Work instruction:
From the entries below, please output exactly the lines starting at the one containing "(∃ rd inputs, i" and ending at the one containing "(t.pending = [] → t.fresh = s.fresh))", both included.

### Given records

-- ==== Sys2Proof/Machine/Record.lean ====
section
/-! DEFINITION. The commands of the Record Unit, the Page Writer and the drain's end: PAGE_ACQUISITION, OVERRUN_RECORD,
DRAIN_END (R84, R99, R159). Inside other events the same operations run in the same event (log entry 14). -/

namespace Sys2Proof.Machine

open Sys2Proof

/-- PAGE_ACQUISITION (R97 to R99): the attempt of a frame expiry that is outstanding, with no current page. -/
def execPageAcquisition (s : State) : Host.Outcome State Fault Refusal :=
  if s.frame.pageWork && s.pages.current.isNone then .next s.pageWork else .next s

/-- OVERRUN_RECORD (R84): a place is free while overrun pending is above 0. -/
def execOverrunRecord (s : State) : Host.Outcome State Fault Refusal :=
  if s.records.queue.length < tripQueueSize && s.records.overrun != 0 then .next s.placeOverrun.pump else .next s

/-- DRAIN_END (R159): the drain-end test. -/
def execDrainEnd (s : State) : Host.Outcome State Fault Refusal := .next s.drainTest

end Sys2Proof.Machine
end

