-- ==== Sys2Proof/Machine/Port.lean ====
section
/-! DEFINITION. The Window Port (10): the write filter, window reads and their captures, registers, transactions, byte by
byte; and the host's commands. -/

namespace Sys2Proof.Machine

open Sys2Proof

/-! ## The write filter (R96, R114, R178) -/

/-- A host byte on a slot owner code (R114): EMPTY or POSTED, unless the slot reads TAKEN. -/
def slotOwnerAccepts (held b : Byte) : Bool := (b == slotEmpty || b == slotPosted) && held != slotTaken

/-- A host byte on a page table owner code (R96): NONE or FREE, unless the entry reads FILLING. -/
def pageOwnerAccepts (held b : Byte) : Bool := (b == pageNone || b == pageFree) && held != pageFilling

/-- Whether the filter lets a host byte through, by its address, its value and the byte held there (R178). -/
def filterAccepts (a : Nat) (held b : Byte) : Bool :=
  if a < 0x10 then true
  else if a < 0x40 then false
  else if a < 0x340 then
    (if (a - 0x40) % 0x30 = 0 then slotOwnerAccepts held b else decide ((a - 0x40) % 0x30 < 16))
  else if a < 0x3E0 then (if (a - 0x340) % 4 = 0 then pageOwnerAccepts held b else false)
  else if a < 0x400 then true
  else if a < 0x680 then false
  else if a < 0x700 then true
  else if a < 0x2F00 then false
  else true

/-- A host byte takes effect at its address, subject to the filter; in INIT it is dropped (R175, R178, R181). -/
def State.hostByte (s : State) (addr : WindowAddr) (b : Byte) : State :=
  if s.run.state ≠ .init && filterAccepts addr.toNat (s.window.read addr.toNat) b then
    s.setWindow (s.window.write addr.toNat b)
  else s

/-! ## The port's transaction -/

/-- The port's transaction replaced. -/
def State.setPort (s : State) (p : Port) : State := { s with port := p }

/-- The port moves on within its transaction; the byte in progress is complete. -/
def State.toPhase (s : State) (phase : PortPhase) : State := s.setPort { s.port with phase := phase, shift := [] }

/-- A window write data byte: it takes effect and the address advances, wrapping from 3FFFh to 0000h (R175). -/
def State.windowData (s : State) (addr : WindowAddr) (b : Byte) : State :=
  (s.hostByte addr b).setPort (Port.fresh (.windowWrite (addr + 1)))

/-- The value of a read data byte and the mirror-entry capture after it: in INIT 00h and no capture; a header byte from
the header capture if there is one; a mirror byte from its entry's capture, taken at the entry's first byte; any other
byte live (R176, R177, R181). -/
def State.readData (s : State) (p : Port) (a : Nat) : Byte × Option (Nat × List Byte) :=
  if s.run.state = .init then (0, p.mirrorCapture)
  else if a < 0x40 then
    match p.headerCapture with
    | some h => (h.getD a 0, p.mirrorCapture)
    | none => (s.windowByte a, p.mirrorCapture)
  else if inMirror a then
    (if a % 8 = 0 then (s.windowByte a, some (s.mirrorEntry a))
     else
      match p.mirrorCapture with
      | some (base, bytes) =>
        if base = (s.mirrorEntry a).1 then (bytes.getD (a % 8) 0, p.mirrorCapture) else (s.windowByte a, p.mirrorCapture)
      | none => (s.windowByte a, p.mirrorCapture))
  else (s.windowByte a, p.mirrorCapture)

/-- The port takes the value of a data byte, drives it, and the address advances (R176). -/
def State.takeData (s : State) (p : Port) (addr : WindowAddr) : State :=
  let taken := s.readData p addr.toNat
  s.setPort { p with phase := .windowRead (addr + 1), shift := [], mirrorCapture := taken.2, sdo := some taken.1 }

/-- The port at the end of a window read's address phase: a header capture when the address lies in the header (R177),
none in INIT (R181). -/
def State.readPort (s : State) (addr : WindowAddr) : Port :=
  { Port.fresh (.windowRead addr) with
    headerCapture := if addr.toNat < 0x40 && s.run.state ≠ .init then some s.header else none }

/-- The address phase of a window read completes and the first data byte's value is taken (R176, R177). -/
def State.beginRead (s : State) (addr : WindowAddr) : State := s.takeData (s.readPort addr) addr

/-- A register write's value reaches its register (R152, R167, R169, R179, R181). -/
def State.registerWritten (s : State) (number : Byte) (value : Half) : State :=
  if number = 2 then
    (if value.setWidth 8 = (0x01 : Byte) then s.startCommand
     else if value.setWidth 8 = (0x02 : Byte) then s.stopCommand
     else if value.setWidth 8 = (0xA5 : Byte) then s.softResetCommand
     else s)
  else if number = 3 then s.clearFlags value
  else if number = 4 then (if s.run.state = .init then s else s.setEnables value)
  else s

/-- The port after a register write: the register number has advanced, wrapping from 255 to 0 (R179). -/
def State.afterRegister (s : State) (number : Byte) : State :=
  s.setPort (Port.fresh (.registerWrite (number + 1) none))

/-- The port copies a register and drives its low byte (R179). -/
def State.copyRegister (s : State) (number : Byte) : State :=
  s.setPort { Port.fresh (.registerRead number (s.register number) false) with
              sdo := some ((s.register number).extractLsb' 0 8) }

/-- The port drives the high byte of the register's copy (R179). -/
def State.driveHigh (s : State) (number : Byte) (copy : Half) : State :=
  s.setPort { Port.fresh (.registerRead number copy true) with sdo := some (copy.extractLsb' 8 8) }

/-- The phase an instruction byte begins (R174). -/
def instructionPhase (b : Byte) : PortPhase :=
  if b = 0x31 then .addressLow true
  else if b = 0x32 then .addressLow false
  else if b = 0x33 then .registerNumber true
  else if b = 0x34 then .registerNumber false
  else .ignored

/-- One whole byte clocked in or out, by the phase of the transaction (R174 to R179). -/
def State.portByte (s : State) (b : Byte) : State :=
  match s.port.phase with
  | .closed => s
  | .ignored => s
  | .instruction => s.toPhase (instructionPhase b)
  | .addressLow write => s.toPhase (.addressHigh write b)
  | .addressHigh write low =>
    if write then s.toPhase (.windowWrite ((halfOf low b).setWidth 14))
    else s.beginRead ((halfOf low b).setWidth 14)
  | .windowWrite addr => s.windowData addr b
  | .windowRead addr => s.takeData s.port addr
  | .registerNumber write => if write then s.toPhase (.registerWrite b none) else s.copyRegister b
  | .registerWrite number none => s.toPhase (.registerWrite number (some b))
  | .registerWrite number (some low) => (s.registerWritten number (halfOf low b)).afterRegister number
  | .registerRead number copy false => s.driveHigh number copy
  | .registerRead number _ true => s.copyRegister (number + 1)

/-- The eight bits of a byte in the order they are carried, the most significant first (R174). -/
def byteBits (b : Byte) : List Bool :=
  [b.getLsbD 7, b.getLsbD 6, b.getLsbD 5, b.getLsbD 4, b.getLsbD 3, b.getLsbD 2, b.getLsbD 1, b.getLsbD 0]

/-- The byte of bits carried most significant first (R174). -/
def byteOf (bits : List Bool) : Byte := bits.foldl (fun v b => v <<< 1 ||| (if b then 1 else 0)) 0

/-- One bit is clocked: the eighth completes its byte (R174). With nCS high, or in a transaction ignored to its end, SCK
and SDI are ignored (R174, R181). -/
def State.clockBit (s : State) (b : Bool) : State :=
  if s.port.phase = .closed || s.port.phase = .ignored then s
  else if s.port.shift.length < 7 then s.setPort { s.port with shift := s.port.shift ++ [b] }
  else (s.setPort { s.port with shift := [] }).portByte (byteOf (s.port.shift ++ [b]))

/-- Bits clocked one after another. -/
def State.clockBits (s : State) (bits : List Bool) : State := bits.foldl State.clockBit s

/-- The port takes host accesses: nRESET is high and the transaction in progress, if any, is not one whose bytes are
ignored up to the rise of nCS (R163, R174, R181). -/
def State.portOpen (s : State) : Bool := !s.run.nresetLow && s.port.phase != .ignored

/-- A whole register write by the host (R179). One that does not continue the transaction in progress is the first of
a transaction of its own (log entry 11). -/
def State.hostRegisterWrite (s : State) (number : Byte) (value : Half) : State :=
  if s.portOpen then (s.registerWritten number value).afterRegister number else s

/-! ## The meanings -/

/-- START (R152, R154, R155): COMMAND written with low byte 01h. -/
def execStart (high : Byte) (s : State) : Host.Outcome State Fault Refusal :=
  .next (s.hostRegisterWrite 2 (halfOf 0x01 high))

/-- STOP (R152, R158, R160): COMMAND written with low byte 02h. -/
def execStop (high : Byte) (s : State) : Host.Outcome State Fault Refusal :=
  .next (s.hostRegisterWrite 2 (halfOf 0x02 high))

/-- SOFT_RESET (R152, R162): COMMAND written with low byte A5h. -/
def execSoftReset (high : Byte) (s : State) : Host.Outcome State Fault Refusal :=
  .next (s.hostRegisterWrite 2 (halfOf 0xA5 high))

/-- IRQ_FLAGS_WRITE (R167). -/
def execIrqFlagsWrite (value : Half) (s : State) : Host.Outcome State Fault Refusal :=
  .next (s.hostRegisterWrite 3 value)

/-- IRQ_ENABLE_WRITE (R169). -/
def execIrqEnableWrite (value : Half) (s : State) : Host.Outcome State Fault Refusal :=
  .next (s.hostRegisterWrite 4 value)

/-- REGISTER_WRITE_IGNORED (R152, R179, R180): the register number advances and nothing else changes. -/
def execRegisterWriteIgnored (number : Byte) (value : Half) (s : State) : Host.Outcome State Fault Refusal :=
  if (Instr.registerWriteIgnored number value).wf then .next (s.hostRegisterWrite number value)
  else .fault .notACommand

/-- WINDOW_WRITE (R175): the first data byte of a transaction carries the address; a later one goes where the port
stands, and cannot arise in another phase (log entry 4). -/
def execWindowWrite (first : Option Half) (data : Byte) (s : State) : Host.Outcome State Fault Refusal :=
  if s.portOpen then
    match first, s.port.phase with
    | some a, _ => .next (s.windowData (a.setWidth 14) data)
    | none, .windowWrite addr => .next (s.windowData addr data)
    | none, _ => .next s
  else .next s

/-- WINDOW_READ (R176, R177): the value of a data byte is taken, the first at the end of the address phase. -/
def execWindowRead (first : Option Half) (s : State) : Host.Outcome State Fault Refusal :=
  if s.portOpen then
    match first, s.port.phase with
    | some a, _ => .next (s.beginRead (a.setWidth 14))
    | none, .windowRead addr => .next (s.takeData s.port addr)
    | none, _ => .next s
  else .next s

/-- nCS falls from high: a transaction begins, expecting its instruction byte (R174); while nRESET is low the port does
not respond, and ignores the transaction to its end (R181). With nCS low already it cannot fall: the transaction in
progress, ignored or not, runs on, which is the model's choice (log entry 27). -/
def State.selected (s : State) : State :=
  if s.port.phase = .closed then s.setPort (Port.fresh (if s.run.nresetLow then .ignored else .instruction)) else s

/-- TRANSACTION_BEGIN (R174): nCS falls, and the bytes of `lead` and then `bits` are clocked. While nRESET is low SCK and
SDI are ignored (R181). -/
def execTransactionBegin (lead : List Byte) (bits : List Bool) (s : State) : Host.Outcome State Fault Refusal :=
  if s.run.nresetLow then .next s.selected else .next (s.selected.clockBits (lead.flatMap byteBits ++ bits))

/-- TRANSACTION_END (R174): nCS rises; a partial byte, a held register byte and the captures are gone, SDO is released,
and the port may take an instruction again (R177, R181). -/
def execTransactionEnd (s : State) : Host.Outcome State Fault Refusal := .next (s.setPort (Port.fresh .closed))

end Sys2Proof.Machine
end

######
### Given records

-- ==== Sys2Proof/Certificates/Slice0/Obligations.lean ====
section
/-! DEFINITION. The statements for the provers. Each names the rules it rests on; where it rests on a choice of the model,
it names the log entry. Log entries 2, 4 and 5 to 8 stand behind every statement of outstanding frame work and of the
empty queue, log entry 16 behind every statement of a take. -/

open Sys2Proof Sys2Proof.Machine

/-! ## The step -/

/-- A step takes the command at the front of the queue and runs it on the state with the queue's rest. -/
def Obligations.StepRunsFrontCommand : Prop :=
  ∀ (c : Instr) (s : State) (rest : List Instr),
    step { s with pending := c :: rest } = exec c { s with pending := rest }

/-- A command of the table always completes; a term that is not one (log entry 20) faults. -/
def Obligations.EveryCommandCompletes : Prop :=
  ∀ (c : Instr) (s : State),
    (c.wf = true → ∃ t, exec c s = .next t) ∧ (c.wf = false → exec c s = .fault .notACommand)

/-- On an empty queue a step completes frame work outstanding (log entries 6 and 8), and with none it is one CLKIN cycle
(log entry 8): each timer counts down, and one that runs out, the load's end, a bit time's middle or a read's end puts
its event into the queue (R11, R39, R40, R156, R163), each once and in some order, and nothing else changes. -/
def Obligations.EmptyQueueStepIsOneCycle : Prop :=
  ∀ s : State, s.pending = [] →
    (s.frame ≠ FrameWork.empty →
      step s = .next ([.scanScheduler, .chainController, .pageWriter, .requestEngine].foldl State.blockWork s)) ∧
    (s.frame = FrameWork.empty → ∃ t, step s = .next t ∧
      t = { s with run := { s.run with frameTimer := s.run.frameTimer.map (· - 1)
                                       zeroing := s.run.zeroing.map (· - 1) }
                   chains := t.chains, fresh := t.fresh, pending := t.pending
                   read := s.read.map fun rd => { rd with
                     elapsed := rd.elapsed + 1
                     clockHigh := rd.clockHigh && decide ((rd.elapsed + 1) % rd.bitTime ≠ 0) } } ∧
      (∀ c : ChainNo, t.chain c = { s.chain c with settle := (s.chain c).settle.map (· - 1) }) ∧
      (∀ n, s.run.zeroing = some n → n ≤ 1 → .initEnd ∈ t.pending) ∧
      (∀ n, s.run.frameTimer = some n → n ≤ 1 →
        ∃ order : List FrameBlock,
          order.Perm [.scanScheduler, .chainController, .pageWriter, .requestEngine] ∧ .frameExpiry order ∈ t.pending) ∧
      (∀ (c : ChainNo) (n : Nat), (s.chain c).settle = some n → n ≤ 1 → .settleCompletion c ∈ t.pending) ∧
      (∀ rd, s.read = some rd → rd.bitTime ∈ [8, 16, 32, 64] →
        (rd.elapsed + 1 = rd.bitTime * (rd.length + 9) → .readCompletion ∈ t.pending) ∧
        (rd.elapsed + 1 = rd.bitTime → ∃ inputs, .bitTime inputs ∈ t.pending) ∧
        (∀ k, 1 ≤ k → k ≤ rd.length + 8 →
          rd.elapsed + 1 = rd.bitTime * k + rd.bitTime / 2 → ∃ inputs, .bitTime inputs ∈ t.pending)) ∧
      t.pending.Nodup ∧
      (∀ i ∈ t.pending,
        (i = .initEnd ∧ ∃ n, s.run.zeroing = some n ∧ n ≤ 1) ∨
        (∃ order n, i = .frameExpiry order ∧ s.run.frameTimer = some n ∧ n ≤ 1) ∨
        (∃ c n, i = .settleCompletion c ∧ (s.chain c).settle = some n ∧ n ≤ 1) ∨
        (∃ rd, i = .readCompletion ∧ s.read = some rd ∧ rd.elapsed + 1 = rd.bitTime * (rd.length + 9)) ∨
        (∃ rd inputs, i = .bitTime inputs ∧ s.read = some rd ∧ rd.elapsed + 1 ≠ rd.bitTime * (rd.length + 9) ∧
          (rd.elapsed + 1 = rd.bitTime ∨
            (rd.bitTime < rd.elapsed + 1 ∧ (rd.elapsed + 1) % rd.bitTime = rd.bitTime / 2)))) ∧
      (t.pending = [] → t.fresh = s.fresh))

######

Exercise output:
        (∃ rd inputs, i = .bitTime inputs ∧ s.read = some rd ∧ rd.elapsed + 1 ≠ rd.bitTime * (rd.length + 9) ∧
          (rd.elapsed + 1 = rd.bitTime ∨
            (rd.bitTime < rd.elapsed + 1 ∧ (rd.elapsed + 1) % rd.bitTime = rd.bitTime / 2)))) ∧
      (t.pending = [] → t.fresh = s.fresh))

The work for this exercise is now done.